Мельмот скиталец - Чарлз Метьюрин
Шрифт:
Интервал:
Закладка:
И она поползла за ним на коленях, держа в руках несчастную девочку, чей пискливый крик и исхудалое тельце взывали о помощи, прося вызволить ее из стен тюрьмы, в которой она обречена была прозябать с самого рождения.
Отца Иосифа мольба эта растрогала, и он готов был долго целовать несчастное дитя и читать над ним молитвы, но колокол зазвонил снова, и, спеша уйти, он успел только воскликнуть:
- Дочь моя, да хранит тебя господь!
- Да хранит меня господь, - прошептала Исидора, прижимая малютку к груди.
Колокол прозвонил еще раз, и Исидора знала, что час испытаний настал.
Глава XXXVII
Не страшись изнеможенья,
Лет согбенных маеты,
Жгучих мук без облегченья
И последней немоты.
Мейсон {1}
На первом допросе Исидоры предусмотрительно соблюдались те формальности, которыми, как известно, всегда сопровождаются действия этого судилища. Второй и третий были столь же строгими, обстоятельными и бесплодными, и Святая Инквизиция начала уже понимать, что ее высшие должностные лица бессильны перед находящейся перед ними необыкновенною узницей: соединяя в себе крайнее простосердечие с истинным величием души, она признавалась во всем, что могло служить к ее осуждению, однако с искусством, превосходившим все те изощренные приемы, к которым прибегала Инквизиция, отводила все вопросы, имевшие отношение к Мельмоту.
Во время первого допроса судьи вскользь упомянули о пытке. Исидора, в которой, казалось, пробудились ее свободолюбивая натура и воспитанное самой природой чувство собственного достоинства, в ответ только улыбнулась. Заметив совсем особое выражение ее лица, один из инквизиторов шепнул об этом другому, и к разговору о пытке больше не возвращались.
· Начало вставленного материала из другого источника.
-- ==== Sys2Proof/Decode.lean ====
section
/-! DEFINITION. The opcode matrix, the decoder and the encoder (R90 to R97). -/

namespace Sys2Proof

/-- An entry of the opcode matrix: an instruction and the operand bytes it still takes (R91, R97). -/
inductive Form where
  | none (i : Instr)
  | one (f : Byte → Instr)
  | two (f : Byte → Byte → Instr)

/-- Row 0x of the matrix (R93). -/
def matrixRow0 : Vector Form 16 := #v[
  .one .brk, .one .oraZpxi, .one .nop02, .none .nop03,
  .one .tsbZp, .one .oraZp, .one .aslZp, .one .rmb0,
  .none .php, .one .oraImm, .none .aslAcc, .none .nop0B,
  .two .tsbAbs, .two .oraAbs, .two .aslAbs, .two .bbr0]

/-- Row 1x of the matrix (R93). -/
def matrixRow1 : Vector Form 16 := #v[
  .one .bpl, .one .oraZpiy, .one .oraZpi, .none .nop13,
  .one .trbZp, .one .oraZpx, .one .aslZpx, .one .rmb1,
  .none .clc, .two .oraAbsy, .none .incAcc, .none .nop1B,
  .two .trbAbs, .two .oraAbsx, .two .aslAbsx, .two .bbr1]

/-- Row 2x of the matrix (R93). -/
def matrixRow2 : Vector Form 16 := #v[
  .two .jsr, .one .andZpxi, .one .nop22, .none .nop23,
  .one .bitZp, .one .andZp, .one .rolZp, .one .rmb2,
  .none .plp, .one .andImm, .none .rolAcc, .none .nop2B,
  .two .bitAbs, .two .andAbs, .two .rolAbs, .two .bbr2]

/-- Row 3x of the matrix (R93). -/
def matrixRow3 : Vector Form 16 := #v[
  .one .bmi, .one .andZpiy, .one .andZpi, .none .nop33,
  .one .bitZpx, .one .andZpx, .one .rolZpx, .one .rmb3,
  .none .sec, .two .andAbsy, .none .decAcc, .none .nop3B,
  .two .bitAbsx, .two .andAbsx, .two .rolAbsx, .two .bbr3]

/-- Row 4x of the matrix (R93). -/
def matrixRow4 : Vector Form 16 := #v[
  .none .rti, .one .eorZpxi, .one .nop42, .none .nop43,
  .one .nop44, .one .eorZp, .one .lsrZp, .one .rmb4,
  .none .pha, .one .eorImm, .none .lsrAcc, .none .nop4B,
  .two .jmpAbs, .two .eorAbs, .two .lsrAbs, .two .bbr4]

/-- Row 5x of the matrix (R93). -/
def matrixRow5 : Vector Form 16 := #v[
  .one .bvc, .one .eorZpiy, .one .eorZpi, .none .nop53,
  .one .nop54, .one .eorZpx, .one .lsrZpx, .one .rmb5,
  .none .cli, .two .eorAbsy, .none .phy, .none .nop5B,
  .two .nop5C, .two .eorAbsx, .two .lsrAbsx, .two .bbr5]

/-- Row 6x of the matrix (R93). -/
def matrixRow6 : Vector Form 16 := #v[
  .none .rts, .one .adcZpxi, .one .nop62, .none .nop63,
  .one .stzZp, .one .adcZp, .one .rorZp, .one .rmb6,
  .none .pla, .one .adcImm, .none .rorAcc, .none .nop6B,
  .two .jmpAbsi, .two .adcAbs, .two .rorAbs, .two .bbr6]

/-- Row 7x of the matrix (R93). -/
def matrixRow7 : Vector Form 16 := #v[
  .one .bvs, .one .adcZpiy, .one .adcZpi, .none .nop73,
  .one .stzZpx, .one .adcZpx, .one .rorZpx, .one .rmb7,
  .none .sei, .two .adcAbsy, .none .ply, .none .nop7B,
  .two .jmpAbsxi, .two .adcAbsx, .two .rorAbsx, .two .bbr7]

/-- Row 8x of the matrix (R93). -/
def matrixRow8 : Vector Form 16 := #v[
  .one .bra, .one .staZpxi, .one .nop82, .none .nop83,
  .one .styZp, .one .staZp, .one .stxZp, .one .smb0,
  .none .dey, .one .bitImm, .none .txa, .none .nop8B,
  .two .styAbs, .two .staAbs, .two .stxAbs, .two .bbs0]

/-- Row 9x of the matrix (R93). -/
def matrixRow9 : Vector Form 16 := #v[
  .one .bcc, .one .staZpiy, .one .staZpi, .none .nop93,
  .one .styZpx, .one .staZpx, .one .stxZpy, .one .smb1,
  .none .tya, .two .staAbsy, .none .txs, .none .nop9B,
  .two .stzAbs, .two .staAbsx, .two .stzAbsx, .two .bbs1]

/-- Row Ax of the matrix (R93). -/
def matrixRowA : Vector Form 16 := #v[
  .one .ldyImm, .one .ldaZpxi, .one .ldxImm, .none .nopA3,
  .one .ldyZp, .one .ldaZp, .one .ldxZp, .one .smb2,
  .none .tay, .one .ldaImm, .none .tax, .none .nopAB,
  .two .ldyAbs, .two .ldaAbs, .two .ldxAbs, .two .bbs2]

/-- Row Bx of the matrix (R93). -/
def matrixRowB : Vector Form 16 := #v[
  .one .bcs, .one .ldaZpiy, .one .ldaZpi, .none .nopB3,
  .one .ldyZpx, .one .ldaZpx, .one .ldxZpy, .one .smb3,
  .none .clv, .two .ldaAbsy, .none .tsx, .none .nopBB,
  .two .ldyAbsx, .two .ldaAbsx, .two .ldxAbsy, .two .bbs3]

/-- Row Cx of the matrix (R93). -/
def matrixRowC : Vector Form 16 := #v[
  .one .cpyImm, .one .cmpZpxi, .one .nopC2, .none .nopC3,
  .one .cpyZp, .one .cmpZp, .one .decZp, .one .smb4,
  .none .iny, .one .cmpImm, .none .dex, .none .wai,
  .two .cpyAbs, .two .cmpAbs, .two .decAbs, .two .bbs4]

/-- Row Dx of the matrix (R93). -/
def matrixRowD : Vector Form 16 := #v[
  .one .bne, .one .cmpZpiy, .one .cmpZpi, .none .nopD3,
  .one .nopD4, .one .cmpZpx, .one .decZpx, .one .smb5,
  .none .cld, .two .cmpAbsy, .none .phx, .none .stp,
  .two .nopDC, .two .cmpAbsx, .two .decAbsx, .two .bbs5]

/-- Row Ex of the matrix (R93). -/
def matrixRowE : Vector Form 16 := #v[
  .one .cpxImm, .one .sbcZpxi, .one .nopE2, .none .nopE3,
  .one .cpxZp, .one .sbcZp, .one .incZp, .one .smb6,
  .none .inx, .one .sbcImm, .none .nop, .none .nopEB,
  .two .cpxAbs, .two .sbcAbs, .two .incAbs, .two .bbs6]

/-- Row Fx of the matrix (R93). -/
def matrixRowF : Vector Form 16 := #v[
  .one .beq, .one .sbcZpiy, .one .sbcZpi, .none .nopF3,
  .one .nopF4, .one .sbcZpx, .one .incZpx, .one .smb7,
  .none .sed, .two .sbcAbsy, .none .plx, .none .nopFB,
  .two .nopFC, .two .sbcAbsx, .two .incAbsx, .two .bbs7]

/-- The opcode matrix (R93): rows by high nibble, columns by low nibble. -/
def opcodeMatrix : Vector (Vector Form 16) 16 := #v[
  matrixRow0, matrixRow1, matrixRow2, matrixRow3, matrixRow4, matrixRow5, matrixRow6, matrixRow7,
  matrixRow8, matrixRow9, matrixRowA, matrixRowB, matrixRowC, matrixRowD, matrixRowE, matrixRowF]

/-- The row an opcode byte selects; every byte has one (R93, R96, R100). -/
def opcodeForm (opcode : Byte) : Form :=
  (opcodeMatrix.get (opcode.extractLsb' 4 4).toFin).get (opcode.extractLsb' 0 4).toFin

/-- Why bytes do not decode. No opcode is illegal (R96): only missing bytes are refused. -/
inductive DecodeError where
  /-- there is no opcode byte -/
  | noOpcode
  /-- the opcode's operand bytes are not all there -/
  | missingOperand (opcode : Byte)
  deriving DecidableEq, Repr

/-- Take the operand bytes a form calls for. -/
def Form.takeOperands (opcode : Byte) : Form → List Byte → Except DecodeError (Instr × List Byte)
  | .none i, rest => .ok (i, rest)
  | .one f, d :: rest => .ok (f d, rest)
  | .two f, d :: e :: rest => .ok (f d e, rest)
  | _, _ => .error (.missingOperand opcode)

/-- Decode one instruction from the front of a byte sequence, and what is left of it. -/
def decode : List Byte → Except DecodeError (Instr × List Byte)
  | [] => .error .noOpcode
  | opcode :: rest => (opcodeForm opcode).takeOperands opcode rest

/-- The bytes of an instruction, lowest address first (R91, R92, R93). -/
def encode : Instr → List Byte
  | .brk sig => [0x00, sig]
  | .oraZpxi d => [0x01, d]
  | .nop02 d => [0x02, d]
  | .nop03 => [0x03]
  | .tsbZp d => [0x04, d]
  | .oraZp d => [0x05, d]
  | .aslZp d => [0x06, d]
  | .rmb0 d => [0x07, d]
  | .php => [0x08]
  | .oraImm d => [0x09, d]
  | .aslAcc => [0x0A]
  | .nop0B => [0x0B]
  | .tsbAbs al ah => [0x0C, al, ah]
  | .oraAbs al ah => [0x0D, al, ah]
  | .aslAbs al ah => [0x0E, al, ah]
  | .bbr0 zp rel => [0x0F, zp, rel]
  | .bpl d => [0x10, d]
  | .oraZpiy d => [0x11, d]
  | .oraZpi d => [0x12, d]
  | .nop13 => [0x13]
  | .trbZp d => [0x14, d]
  | .oraZpx d => [0x15, d]
  | .aslZpx d => [0x16, d]
  | .rmb1 d => [0x17, d]
  | .clc => [0x18]
  | .oraAbsy al ah => [0x19, al, ah]
  | .incAcc => [0x1A]
  | .nop1B => [0x1B]
  | .trbAbs al ah => [0x1C, al, ah]
  | .oraAbsx al ah => [0x1D, al, ah]
  | .aslAbsx al ah => [0x1E, al, ah]
  | .bbr1 zp rel => [0x1F, zp, rel]
  | .jsr al ah => [0x20, al, ah]
  | .andZpxi d => [0x21, d]
  | .nop22 d => [0x22, d]
  | .nop23 => [0x23]
  | .bitZp d => [0x24, d]
  | .andZp d => [0x25, d]
  | .rolZp d => [0x26, d]
  | .rmb2 d => [0x27, d]
  | .plp => [0x28]
  | .andImm d => [0x29, d]
  | .rolAcc => [0x2A]
  | .nop2B => [0x2B]
  | .bitAbs al ah => [0x2C, al, ah]
  | .andAbs al ah => [0x2D, al, ah]
  | .rolAbs al ah => [0x2E, al, ah]
  | .bbr2 zp rel => [0x2F, zp, rel]
  | .bmi d => [0x30, d]
  | .andZpiy d => [0x31, d]
  | .andZpi d => [0x32, d]
  | .nop33 => [0x33]
  | .bitZpx d => [0x34, d]
  | .andZpx d => [0x35, d]
  | .rolZpx d => [0x36, d]
  | .rmb3 d => [0x37, d]
  | .sec => [0x38]
  | .andAbsy al ah => [0x39, al, ah]
  | .decAcc => [0x3A]
  | .nop3B => [0x3B]
  | .bitAbsx al ah => [0x3C, al, ah]
  | .andAbsx al ah => [0x3D, al, ah]
  | .rolAbsx al ah => [0x3E, al, ah]
  | .bbr3 zp rel => [0x3F, zp, rel]
  | .rti => [0x40]
  | .eorZpxi d => [0x41, d]
  | .nop42 d => [0x42, d]
  | .nop43 => [0x43]
  | .nop44 d => [0x44, d]
  | .eorZp d => [0x45, d]
  | .lsrZp d => [0x46, d]
  | .rmb4 d => [0x47, d]
  | .pha => [0x48]
  | .eorImm d => [0x49, d]
  | .lsrAcc => [0x4A]
  | .nop4B => [0x4B]
  | .jmpAbs al ah => [0x4C, al, ah]
  | .eorAbs al ah => [0x4D, al, ah]
  | .lsrAbs al ah => [0x4E, al, ah]
  | .bbr4 zp rel => [0x4F, zp, rel]
  | .bvc d => [0x50, d]
  | .eorZpiy d => [0x51, d]
  | .eorZpi d => [0x52, d]
  | .nop53 => [0x53]
  | .nop54 d => [0x54, d]
  | .eorZpx d => [0x55, d]
  | .lsrZpx d => [0x56, d]
  | .rmb5 d => [0x57, d]
  | .cli => [0x58]
  | .eorAbsy al ah => [0x59, al, ah]
  | .phy => [0x5A]
  | .nop5B => [0x5B]
  | .nop5C al ah => [0x5C, al, ah]
  | .eorAbsx al ah => [0x5D, al, ah]
  | .lsrAbsx al ah => [0x5E, al, ah]
  | .bbr5 zp rel => [0x5F, zp, rel]
  | .rts => [0x60]
  | .adcZpxi d => [0x61, d]
  | .nop62 d => [0x62, d]
  | .nop63 => [0x63]
  | .stzZp d => [0x64, d]
  | .adcZp d => [0x65, d]
  | .rorZp d => [0x66, d]
  | .rmb6 d => [0x67, d]
  | .pla => [0x68]
  | .adcImm d => [0x69, d]
  | .rorAcc => [0x6A]
  | .nop6B => [0x6B]
  | .jmpAbsi al ah => [0x6C, al, ah]
  | .adcAbs al ah => [0x6D, al, ah]
  | .rorAbs al ah => [0x6E, al, ah]
  | .bbr6 zp rel => [0x6F, zp, rel]
  | .bvs d => [0x70, d]
  | .adcZpiy d => [0x71, d]
  | .adcZpi d => [0x72, d]
  | .nop73 => [0x73]
  | .stzZpx d => [0x74, d]
  | .adcZpx d => [0x75, d]
  | .rorZpx d => [0x76, d]
  | .rmb7 d => [0x77, d]
  | .sei => [0x78]
  | .adcAbsy al ah => [0x79, al, ah]
  | .ply => [0x7A]
  | .nop7B => [0x7B]
  | .jmpAbsxi al ah => [0x7C, al, ah]
  | .adcAbsx al ah => [0x7D, al, ah]
  | .rorAbsx al ah => [0x7E, al, ah]
  | .bbr7 zp rel => [0x7F, zp, rel]
  | .bra d => [0x80, d]
  | .staZpxi d => [0x81, d]
  | .nop82 d => [0x82, d]
  | .nop83 => [0x83]
  | .styZp d => [0x84, d]
  | .staZp d => [0x85, d]
  | .stxZp d => [0x86, d]
  | .smb0 d => [0x87, d]
  | .dey => [0x88]
  | .bitImm d => [0x89, d]
  | .txa => [0x8A]
  | .nop8B => [0x8B]
  | .styAbs al ah => [0x8C, al, ah]
  | .staAbs al ah => [0x8D, al, ah]
  | .stxAbs al ah => [0x8E, al, ah]
  | .bbs0 zp rel => [0x8F, zp, rel]
  | .bcc d => [0x90, d]
  | .staZpiy d => [0x91, d]
  | .staZpi d => [0x92, d]
  | .nop93 => [0x93]
  | .styZpx d => [0x94, d]
  | .staZpx d => [0x95, d]
  | .stxZpy d => [0x96, d]
  | .smb1 d => [0x97, d]
  | .tya => [0x98]
  | .staAbsy al ah => [0x99, al, ah]
  | .txs => [0x9A]
  | .nop9B => [0x9B]
  | .stzAbs al ah => [0x9C, al, ah]
  | .staAbsx al ah => [0x9D, al, ah]
  | .stzAbsx al ah => [0x9E, al, ah]
  | .bbs1 zp rel => [0x9F, zp, rel]
  | .ldyImm d => [0xA0, d]
  | .ldaZpxi d => [0xA1, d]
  | .ldxImm d => [0xA2, d]
  | .nopA3 => [0xA3]
  | .ldyZp d => [0xA4, d]
  | .ldaZp d => [0xA5, d]
  | .ldxZp d => [0xA6, d]
  | .smb2 d => [0xA7, d]
  | .tay => [0xA8]
  | .ldaImm d => [0xA9, d]
  | .tax => [0xAA]
  | .nopAB => [0xAB]
  | .ldyAbs al ah => [0xAC, al, ah]
  | .ldaAbs al ah => [0xAD, al, ah]
  | .ldxAbs al ah => [0xAE, al, ah]
  | .bbs2 zp rel => [0xAF, zp, rel]
  | .bcs d => [0xB0, d]
  | .ldaZpiy d => [0xB1, d]
  | .ldaZpi d => [0xB2, d]
  | .nopB3 => [0xB3]
  | .ldyZpx d => [0xB4, d]
  | .ldaZpx d => [0xB5, d]
  | .ldxZpy d => [0xB6, d]
  | .smb3 d => [0xB7, d]
  | .clv => [0xB8]
  | .ldaAbsy al ah => [0xB9, al, ah]
  | .tsx => [0xBA]
  | .nopBB => [0xBB]
  | .ldyAbsx al ah => [0xBC, al, ah]
  | .ldaAbsx al ah => [0xBD, al, ah]
  | .ldxAbsy al ah => [0xBE, al, ah]
  | .bbs3 zp rel => [0xBF, zp, rel]
  | .cpyImm d => [0xC0, d]
  | .cmpZpxi d => [0xC1, d]
  | .nopC2 d => [0xC2, d]
  | .nopC3 => [0xC3]
  | .cpyZp d => [0xC4, d]
  | .cmpZp d => [0xC5, d]
  | .decZp d => [0xC6, d]
  | .smb4 d => [0xC7, d]
  | .iny => [0xC8]
  | .cmpImm d => [0xC9, d]
  | .dex => [0xCA]
  | .wai => [0xCB]
  | .cpyAbs al ah => [0xCC, al, ah]
  | .cmpAbs al ah => [0xCD, al, ah]
  | .decAbs al ah => [0xCE, al, ah]
  | .bbs4 zp rel => [0xCF, zp, rel]
  | .bne d => [0xD0, d]
  | .cmpZpiy d => [0xD1, d]
  | .cmpZpi d => [0xD2, d]
  | .nopD3 => [0xD3]
  | .nopD4 d => [0xD4, d]
  | .cmpZpx d => [0xD5, d]
  | .decZpx d => [0xD6, d]
  | .smb5 d => [0xD7, d]
  | .cld => [0xD8]
  | .cmpAbsy al ah => [0xD9, al, ah]
  | .phx => [0xDA]
  | .stp => [0xDB]
  | .nopDC al ah => [0xDC, al, ah]
  | .cmpAbsx al ah => [0xDD, al, ah]
  | .decAbsx al ah => [0xDE, al, ah]
  | .bbs5 zp rel => [0xDF, zp, rel]
  | .cpxImm d => [0xE0, d]
  | .sbcZpxi d => [0xE1, d]
  | .nopE2 d => [0xE2, d]
  | .nopE3 => [0xE3]
  | .cpxZp d => [0xE4, d]
  | .sbcZp d => [0xE5, d]
  | .incZp d => [0xE6, d]
  | .smb6 d => [0xE7, d]
  | .inx => [0xE8]
  | .sbcImm d => [0xE9, d]
  | .nop => [0xEA]
  | .nopEB => [0xEB]
  | .cpxAbs al ah => [0xEC, al, ah]
  | .sbcAbs al ah => [0xED, al, ah]
  | .incAbs al ah => [0xEE, al, ah]
  | .bbs6 zp rel => [0xEF, zp, rel]
  | .beq d => [0xF0, d]
  | .sbcZpiy d => [0xF1, d]
  | .sbcZpi d => [0xF2, d]
  | .nopF3 => [0xF3]
  | .nopF4 d => [0xF4, d]
  | .sbcZpx d => [0xF5, d]
  | .incZpx d => [0xF6, d]
  | .smb7 d => [0xF7, d]
  | .sed => [0xF8]
  | .sbcAbsy al ah => [0xF9, al, ah]
  | .plx => [0xFA]
  | .nopFB => [0xFB]
  | .nopFC al ah => [0xFC, al, ah]
  | .sbcAbsx al ah => [0xFD, al, ah]
  | .incAbsx al ah => [0xFE, al, ah]
  | .bbs7 zp rel => [0xFF, zp, rel]

/-- The number of bytes of an instruction (R90). -/
def Instr.length (i : Instr) : Nat := (encode i).length

/-- The lowest `nbits` bits of `w`. -/
def lowBits (nbits w : Nat) : Nat := w % 2 ^ nbits

/-- The three bytes, lowest address first, that a table word of `nbits` bits lays out; what the table gives no
bits is 0. -/
def tableBytes (nbits w : Nat) : List Byte :=
  [BitVec.ofNat 8 (lowBits nbits w), BitVec.ofNat 8 (lowBits nbits w / 256), BitVec.ofNat 8 (lowBits nbits w / 65536)]

/-- The instruction the decoder reads from a table word. -/
def decodeTableWord (nbits w : Nat) : Option Instr :=
  match decode (tableBytes nbits w) with
  | .ok (i, _) => some i
  | .error _ => none

end Sys2Proof
end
Прошло немало времени, прежде чем состоялся второй допрос, а потом третий, однако заметно было, что с каждым разом допросы эти становились все менее суровыми, а отношение к узнице - все более снисходительным. Юность ее, красота, неподдельная искренность и в поступках ее и в словах, которые при этих исключительных обостоятельствах сказались с особою силой, трогательный облик ее, когда она появлялась перед ними всякий раз с ребенком на руках, когда тот жалобно пищал, а ей приходилось наклоняться вперед, чтобы услышать вопросы, которые ей задавали, и на них ответить, - все это не могло оставить равнодушными даже этих людей, не привыкших поддаваться каким бы то ни было впечатлениям, идущим из внешнего мира. В этой прелестной и глубоко несчастной женщине поразительны были кротость и послушание, раскаяние в содеянном грехе и готовность принять страдание; ее мучило горе, которое она причинила родителям и ее собственное; все это не могло не растрогать даже черствые сердца инквизиторов.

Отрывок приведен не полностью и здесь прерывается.